We understood there was an authorised claim on the EU Register for folic acid which related to the reduction of risk of NTDs in foetuses, and which could be used for foods which provided at least 400 µg of folic acid per daily portion. However, while Special K was a source of folate (folic acid), a typical serving did not provide folic acid in that quantity and it could not therefore be claimed that consumption of Special K provided sufficient folic acid to reduce the risk of NTDs in foetuses.
We considered that the amendment to the wording of the authorised health claim from “folate” to “folic acid” was in principle acceptable, and we accepted that folic acid played a role throughout pregnancy.
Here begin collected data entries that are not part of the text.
theorem adjacentOrdered_iff_pairwise (h : ∀ e ∈ q, InBase base (f e)) :
    adjacentOrdered f q ↔ q.Pairwise fun a b => sdiff (f a) (f b) ≤ 0 := by
  induction q with
  | nil => simp [adjacentOrdered]
  | cons a rest ih =>
    have hrest := ih fun e he => h e (List.mem_cons_of_mem a he)
    cases rest with
    | nil => simp [adjacentOrdered]
    | cons b rest =>
      have hb : InBase base (f b) := h b (by simp)
      rw [adjacentOrdered, hrest, List.pairwise_cons (a := a)]
      refine ⟨fun ⟨hab, hp⟩ => ⟨fun c hc => ?_, hp⟩, fun ⟨ha, hp⟩ => ⟨ha b List.mem_cons_self, hp⟩⟩
      rcases List.mem_cons.mp hc with rfl | hc'
      · exact hab
      · exact inBase_trans (h a (by simp)) hb (h c (by simp [hc'])) hab ((List.pairwise_cons.mp hp).1 c hc')

/-- Inserting before the first later entry keeps the order, the new entry with its own deadline. -/
theorem pairwise_insertBefore {j : JobId} {dl : Tick} (hj : g j = dl) (hg : ∀ e ∈ q, g e = f e) (hdl : InBase base dl)
    (h : ∀ e ∈ q, InBase base (f e)) (hq : q.Pairwise fun a b => sdiff (f a) (f b) ≤ 0) :
    (insertBefore f j dl q).Pairwise fun a b => sdiff (g a) (g b) ≤ 0 := by
  have hkept {l : List JobId} (hl : ∀ e ∈ l, g e = f e) (hp : l.Pairwise fun a b => sdiff (f a) (f b) ≤ 0) :
      l.Pairwise fun a b => sdiff (g a) (g b) ≤ 0 :=
    hp.imp_of_mem fun ha hb hab => by rwa [hl _ ha, hl _ hb]
  induction q with
  | nil => exact List.pairwise_singleton _ j
  | cons e rest ih =>
    obtain ⟨he, hrest⟩ := List.pairwise_cons.mp hq
    have hge : g e = f e := hg e List.mem_cons_self
    have hbe : InBase base (f e) := h e List.mem_cons_self
    cases hl : later (f e) dl with
    | true =>
      have hle : sdiff dl (f e) ≤ 0 := inBase_later hbe hdl hl
      rw [insertBefore, if_pos hl, List.pairwise_cons]
      refine ⟨fun c hc => ?_, hkept hg hq⟩
      rw [hj, hg c hc]
      rcases List.mem_cons.mp hc with rfl | hc'
      · exact hle
      · exact inBase_trans hdl hbe (h c hc) hle (he c hc')
    | false =>
      rw [insertBefore, if_neg (by simp [hl]), List.pairwise_cons]
      refine ⟨fun c hc => ?_, ih (fun k hk => hg k (List.mem_cons_of_mem e hk))
        (fun k hk => h k (List.mem_cons_of_mem e hk)) hrest⟩
      rcases mem_insertBefore.mp hc with rfl | hc'
      · rw [hge, hj]
        exact (later_eq_false_iff _ _).mp hl
      · rw [hge, hg c (List.mem_cons_of_mem e hc')]
        exact he c hc'

end

/-! ## The queue in a window -/

/-- The queue is ordered and without duplicates, its deadlines are in the window from base on, and the records are canonical. -/
structure QueueIn (base : Tick) (s : State) : Prop where
  canonical : storeCanonical JobRec.reset s.jobs
  nodup : s.q.Nodup
  inside : ∀ e ∈ s.q, InBase base (s.dlOf e)
  ordered : s.queueOrdered

section
variable {base : Tick} {s : State}

theorem QueueIn.pairwise (h : QueueIn base s) : s.q.Pairwise fun a b => sdiff (s.dlOf a) (s.dlOf b) ≤ 0 :=
  (adjacentOrdered_iff_pairwise h.inside).mp h.ordered

theorem QueueIn.congr {t : State} (h : QueueIn base s) (hj : t.jobs = s.jobs) (hq : t.q = s.q) : QueueIn base t := by
  have hdl : t.dlOf = s.dlOf := by
    unfold State.dlOf State.job
    rw [hj]
  exact {
    canonical := hj ▸ h.canonical
    nodup := hq ▸ h.nodup
    inside := fun e he => hdl ▸ h.inside e (hq ▸ he)
    ordered := by
      unfold State.queueOrdered
      rw [hdl, hq]
      exact h.ordered }

theorem QueueIn.filter {t : State} (h : QueueIn base s) (hc : storeCanonical JobRec.reset t.jobs) {p : JobId → Bool}
    (hq : t.q = s.q.filter p) (hdl : ∀ e ∈ t.q, t.dlOf e = s.dlOf e) : QueueIn base t := by
  have hmem : ∀ e ∈ t.q, e ∈ s.q := fun e he => (List.mem_filter.mp (hq ▸ he)).1
  have hin : ∀ e ∈ t.q, InBase base (t.dlOf e) := fun e he => hdl e he ▸ h.inside e (hmem e he)
  refine ⟨hc, hq ▸ h.nodup.filter p, hin, (adjacentOrdered_iff_pairwise hin).mpr ?_⟩
  have hp : t.q.Pairwise fun a b => sdiff (s.dlOf a) (s.dlOf b) ≤ 0 := hq ▸ h.pairwise.filter p
  exact hp.imp_of_mem fun ha hb hab => by rwa [hdl _ ha, hdl _ hb]

theorem QueueIn.unlink (h : QueueIn base s) (j : JobId) : QueueIn base (s.unlink j) :=
  h.filter (by simpa using h.canonical) (unlink_q s j) fun e _ => congrArg JobRec.dl (unlink_job s j e)

/-- The wide deadline and its callback are no part of the order. -/
theorem QueueIn.ext (h : QueueIn base s) (j : JobId) (xdl : XTime) (xcb : CbId) : QueueIn base (s.writeExt j xdl xcb) := by
  refine h.filter (p := fun _ => true) (storePut_jobs_canonical h.canonical j _) (by simp) fun e _ => ?_
  by_cases he : e = j
  · subst he
    show ((s.writeExt e xdl xcb).job e).dl = (s.job e).dl
    rw [writeExt_self h.canonical]
  · exact congrArg JobRec.dl (writeExt_other s xdl xcb he)

theorem QueueIn.schedule (h : QueueIn base s) {now dl : Tick} {fl : FlagSet} (hdl : InBase base (normalise now dl fl).1)
    (j : JobId) (cb : CbId) : QueueIn base (s.schedule now j dl cb fl) := by
  have hself : (s.schedule now j dl cb fl).dlOf j = (normalise now dl fl).1 :=
    congrArg JobRec.dl (schedule_job_self h.canonical now j dl cb fl)
  have hother : ∀ e ∈ s.q.filter (· != j), (s.schedule now j dl cb fl).dlOf e = s.dlOf e := fun e he =>
    congrArg JobRec.dl (schedule_job_other s now dl cb fl (by simpa using (List.mem_filter.mp he).2))
  have hold : ∀ e ∈ s.q.filter (· != j), InBase base (s.dlOf e) := fun e he => h.inside e (List.mem_filter.mp he).1
  have hin : ∀ e ∈ (s.schedule now j dl cb fl).q, InBase base ((s.schedule now j dl cb fl).dlOf e) := by
    intro e he
    rw [schedule_q] at he
    rcases mem_insertBefore.mp he with rfl | he'
    · exact hself ▸ hdl
    · exact hother e he' ▸ hold e he'
  refine ⟨?_, ?_, hin, (adjacentOrdered_iff_pairwise hin).mpr ?_⟩
  · rw [schedule_jobs]
    exact storePut_canonical _ _ (by simpa using h.canonical)
  · rw [schedule_q]
    exact insertBefore_nodup (by simp) (h.nodup.filter _)
  · rw [schedule_q]
    exact pairwise_insertBefore hself hother hdl hold (h.pairwise.filter _)

theorem QueueIn.rirq (h : QueueIn base s) (ht : InBase base s.tick) : QueueIn base s.rirq := by
  have hsched : QueueIn base (s.schedule s.tick RJOB s.tick CB_RPROC FL_IMMED) :=
    h.schedule (by rw [normalise_of_due FL_IMMED (due_self s.tick)]; exact ht) RJOB CB_RPROC
  rw [rirq_eq]
  exact hsched.congr rfl rfl

end

/-- The scheduled job is there once: as many entries as before when it was queued, else one more. -/
theorem schedule_length {s : State} (hn : s.q.Nodup) (now : Tick) (j : JobId) (dl : Tick) (cb : CbId) (fl : FlagSet) :
    (s.schedule now j dl cb fl).q.length = if j ∈ s.q then s.q.length else s.q.length + 1 := by
  rw [schedule_q, (insertBefore_perm ..).length_eq, List.length_cons]
  by_cases hj : j ∈ s.q
  · rw [if_pos hj, ← hn.erase_eq_filter, List.length_erase_of_mem hj]
    have hpos : 0 < s.q.length := List.length_pos_of_mem hj
    omega
  · rw [if_neg hj, filter_ne_of_not_mem hj]

end Sys2Proof.Machine
end

section
/-!
PROOF. The queue stays ordered in every undisturbed operation (41_scheduler.md R143): the operations that schedule keep its
deadlines in the window, an interrupt served on the way queues RJOB at the present tick, and the driver leaves queue, records
and nesting alone.
-/

namespace Sys2Proof.Machine

/-- What every operation ends with. -/
def Ordered (s : State) : Prop := s.queueOrdered ∧ s.q.Nodup

theorem QueueIn.ends {base : Tick} {s : State} (h : QueueIn base s) : Ordered s := ⟨h.ordered, h.nodup⟩

/-! ## Assertions about the queue in a quiet state -/

/-- t is as s for clock, script, records and queue. -/
structure SameQueue (s t : State) : Prop where
  moments : t.moments = s.moments
  xtime : t.xtime = s.xtime
  jobs : t.jobs = s.jobs
  q : t.q = s.q

/-- An assertion that is about these alone, and that a served interrupt keeps. -/
structure QueueHeld (I : State → Prop) : Prop where
  quiet : ∀ s, I s → s.quiet
  same : ∀ s t, SameQueue s t → I s → I t
  rirq : ∀ s, I s → I s.rirq
  ends : ∀ s, I s → Ordered s

section
variable {I : State → Prop} (h : QueueHeld I)
include h

theorem QueueHeld.time : TimeKept I Ordered where
  tau s hs := by
    rw [tau_quiet (h.quiet s hs)]
    exact hs
  fault s c hs := h.ends _ (h.same s _ ⟨by simp, by simp, by simp, by simp⟩ hs)
  emit s e hs := h.same s _ ⟨rfl, rfl, rfl, rfl⟩ hs

theorem QueueHeld.nest : NestKept I Ordered where
  toTimeKept := h.time
  disable s hs := by
    by_cases hmax : s.irqNest = NEST_MAX
    · rw [irqDisable_max hmax]
      exact h.time.fault s _ hs
    · rw [irqDisable_quiet hmax]
      exact h.same s _ ⟨rfl, rfl, rfl, rfl⟩ hs
  enable s hs := by
    by_cases h0 : s.irqNest = 0#8
    · rw [irqEnable_zero h0]
      exact h.time.fault s _ hs
    · by_cases hp : s.irqNest = 1#8 ∧ s.irqPend = true ∧ s.fault = false
      · obtain ⟨h1, hp, hf⟩ := hp
        rw [irqEnable_serves h1 hp hf]
        exact h.rirq _ (h.same s _ ⟨rfl, rfl, rfl, rfl⟩ hs)
      · rw [irqEnable_ok h0 hp]
        exact h.same s _ ⟨rfl, rfl, rfl, rfl⟩ hs

theorem QueueHeld.loop : LoopKept I Ordered where
  time := h.nest
  write s t ht hs := h.same s t ⟨by rw [ht], by rw [ht], by rw [ht], by rw [ht]⟩ hs

end

/-- A line that reads what the assertion knows. -/
theorem Op.spec_read_eq {α β : Type} {I E : State → Prop} {R : α → State → Prop} {f : State → β} {b : β} {k : β → Op α}
    (hf : ∀ s, I s → f s = b) (hk : Op.Spec I (k b) R E) : Op.Spec I (rd f >>= k) R E := by
  intro s hs
  rw [rd_bind, hf s hs]
  exact hk s hs

/-! ## The operations that schedule, with the new deadline in the window -/

/-- At the clock value x, in the window from base on, nothing scripted. -/
def Windowed (base : Tick) (x : XTime) (s : State) : Prop := s.quiet ∧ s.xtime = x ∧ QueueIn base s

section
variable {base : Tick} {x : XTime} (hx : InBase base (xt2tick x))
include hx

theorem windowed_held : QueueHeld (Windowed base x) where
  quiet s h := h.1
  same s t ht h := ⟨ht.moments.trans h.1, ht.xtime.trans h.2.1, h.2.2.congr ht.jobs ht.q⟩
  rirq s h := ⟨by simpa [State.quiet] using h.1, by simpa using h.2.1, h.2.2.rirq (by rw [State.tick, h.2.1]; exact hx)⟩
  ends s h := h.2.2.ends

omit hx in
theorem windowed_scheduleOp {now dl : Tick} {fl : FlagSet} (hdl : InBase base (normalise now dl fl).1) (j : JobId) (cb : CbId) :
    Op.Keeps (Windowed base x) Ordered (scheduleOp now j dl cb fl) := by
  intro s ⟨hq, ht, hin⟩
  rw [scheduleOp_quiet hq]
  exact ⟨by simpa [State.quiet] using hq, by simpa using ht, hin.schedule hdl j cb⟩

theorem windowed_schedPrime {now dl : Tick} {fl : FlagSet} (hdl : InBase base (normalise now dl fl).1) (j : JobId) (cb : CbId) :
    Op.Keeps (Windowed base x) Ordered (schedPrime now j dl cb fl) :=
  have h := (windowed_held hx).nest
  h.line h.disable <| h.line (windowed_scheduleOp hdl j cb) h.enable

theorem windowed_sched {dl : Tick} {fl : FlagSet} (hdl : InBase base (normalise (xt2tick x) dl fl).1) (j : JobId) (cb : CbId) :
    Op.Keeps (Windowed base x) Ordered (schedOp j dl cb fl) :=
  have h := (windowed_held hx).nest
  h.line h.disable <|
  Op.spec_read_eq (fun _ hs => congrArg xt2tick hs.2.1) <|
  Op.spec_bind h.tau fun _ =>
  h.line (windowed_scheduleOp hdl j cb) <|
  h.line h.enable <| h.shows _

omit hx in
theorem windowed_unlink (j : JobId) : Op.Keeps (Windowed base x) Ordered (upd (State.unlink j)) :=
  Op.keeps_upd fun _ ⟨hq, ht, hin⟩ => ⟨by simpa [State.quiet] using hq, by simpa using ht, hin.unlink j⟩

theorem windowed_cancel (j : JobId) : Op.Keeps (Windowed base x) Ordered (cancelOp j) :=
  have h := (windowed_held hx).nest
  h.line h.disable <|
  Op.spec_read fun _ =>
  h.line (windowed_unlink j) <|
  h.line h.enable <| h.shows _

/-- The deadline XSTEP gives j at s is in the window. -/
def XstepIn (base : Tick) (j : JobId) (s : State) : Prop :=
  InBase base (normalise s.tick (xstepChoice s.xtime (s.job j).xdl (s.job j).xcb).1
    (xstepChoice s.xtime (s.job j).xdl (s.job j).xcb).2.2).1

theorem windowed_xstep (j : JobId) :
    Op.Spec (fun s => Windowed base x s ∧ XstepIn base j s) (xstepOp j) (fun _ => Windowed base x) Ordered := by
  have h := windowed_held hx
  intro s ⟨hs, hdl⟩
  by_cases hmax : s.irqNest = NEST_MAX
  · rw [xstepOp_max hmax]
    exact h.time.fault s _ hs
  · unfold xstepOp
    rw [bind_ok (irqDisable_quiet hmax), tau_bind_quiet (by exact hs.1), rd_bind, tau_bind_quiet (by exact hs.1), rd_bind,
      tau_bind_quiet (by exact hs.1)]
    exact h.time.line (windowed_schedPrime hx (by exact hdl) j _) h.nest.enable _ (h.same s _ ⟨rfl, rfl, rfl, rfl⟩ hs)

theorem windowed_schedx (j : JobId) {xdl : XTime} {cb : CbId}
    (hdl : InBase base (normalise (xt2tick x) (xstepChoice x xdl cb).1 (xstepChoice x xdl cb).2.2).1) :
    Op.Keeps (Windowed base x) Ordered (schedxOp j xdl cb) := by
  have h := (windowed_held hx).nest
  have hext : Op.Spec (Windowed base x) (upd (State.writeExt j xdl cb))
      (fun _ s => Windowed base x s ∧ XstepIn base j s) Ordered := by
    refine Op.spec_upd fun s ⟨hq, ht, hin⟩ => ⟨⟨hq, ht, hin.ext j xdl cb⟩, ?_⟩
    unfold XstepIn
    rw [writeExt_self hin.canonical]
    show InBase base (normalise (xt2tick s.xtime) (xstepChoice s.xtime xdl cb).1 (xstepChoice s.xtime xdl cb).2.2).1
    rw [ht]
    exact hdl
  have htau : Op.Keeps (fun s => Windowed base x s ∧ XstepIn base j s) Ordered tau := fun s hs => by
    rw [tau_quiet hs.1.1]
    exact hs
  exact h.line h.disable <|
    h.line (windowed_unlink j) <|
    Op.spec_line hext htau <|
    h.line (windowed_xstep hx j) <|
    h.line h.enable <| h.shows _

end

/-! ## The driver leaves queue and records alone -/

/-- t has the queue and the records of s, at nesting n with nothing scripted; nothing has come to be latched. -/
structure Aside (s : State) (n : BitVec NEST_W) (t : State) : Prop where
  quiet : t.quiet
  q : t.q = s.q
  jobs : t.jobs = s.jobs
  irqPend : t.irqPend = s.irqPend
  irqNest : t.irqNest = n

section
variable {s : State} {n : BitVec NEST_W}

theorem aside_self (hq : s.quiet) : Aside s s.irqNest s := ⟨hq, rfl, rfl, rfl, rfl⟩

theorem Aside.congr {t u : State} (h : Aside s n t) (hm : u.moments = t.moments) (hq : u.q = t.q) (hj : u.jobs = t.jobs)
    (hp : u.irqPend = t.irqPend) (hn : u.irqNest = t.irqNest) : Aside s n u :=
  ⟨hm.trans h.quiet, hq.trans h.q, hj.trans h.jobs, hp.trans h.irqPend, hn.trans h.irqNest⟩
However, we considered that the key connection consumers would make with folic acid was its role in reducing the risk of birth defects such as NTDs, and we considered that connection was reinforced by the prominent claims and visuals of the ad which implied that the cereal provided sufficient quantities of folic acid for pregnant women or those who were trying to conceive to reduce the risk of NTDs in foetuses. We concluded that as a result, the claim “made with folic acid feeding development”, in the context of the ad, did not retain the meaning of the authorised health claim and exaggerated the health benefits of the product, and that the ad was in breach of the Code.
The ad breached BCAP Code rules
Only nutrition claims listed in the updated Annex of the EU Regulation (as reproduced in the EU Register) are permitted in advertisements.
Only health claims listed as authorised in the EU Register or claims that would have the same meaning for the audience may be used in advertisements:
www.ec.europa.eu/food/food/labellingnutrition/claims/community_register/authorised_health_claims_en.htm. 13.4.2 13.4.2 Advertisements that contain nutrition or health claims must be supported by documentary evidence to show they meet the conditions of use associated with the relevant claim, as specified in the EU Register. Advertisements must not give a misleading impression of the nutrition or health benefits of the product as a whole and factual nutrition statements should not imply a nutrition or health claim that cannot be supported. Claims must be presented clearly and without exaggeration and 13.6.2 13.6.2 Claims that state or imply a food prevents, treats or cures human disease. Reduction-of-disease-risk claims are acceptable if authorised by the EU Register (Food, food supplements and associated health and nutrition claims).
The ad must not appear again in its current form. We told Kellogg Marketing and Sales Company (UK) Ltd to ensure that they retained the meaning of and did not exaggerate authorised health claims in future.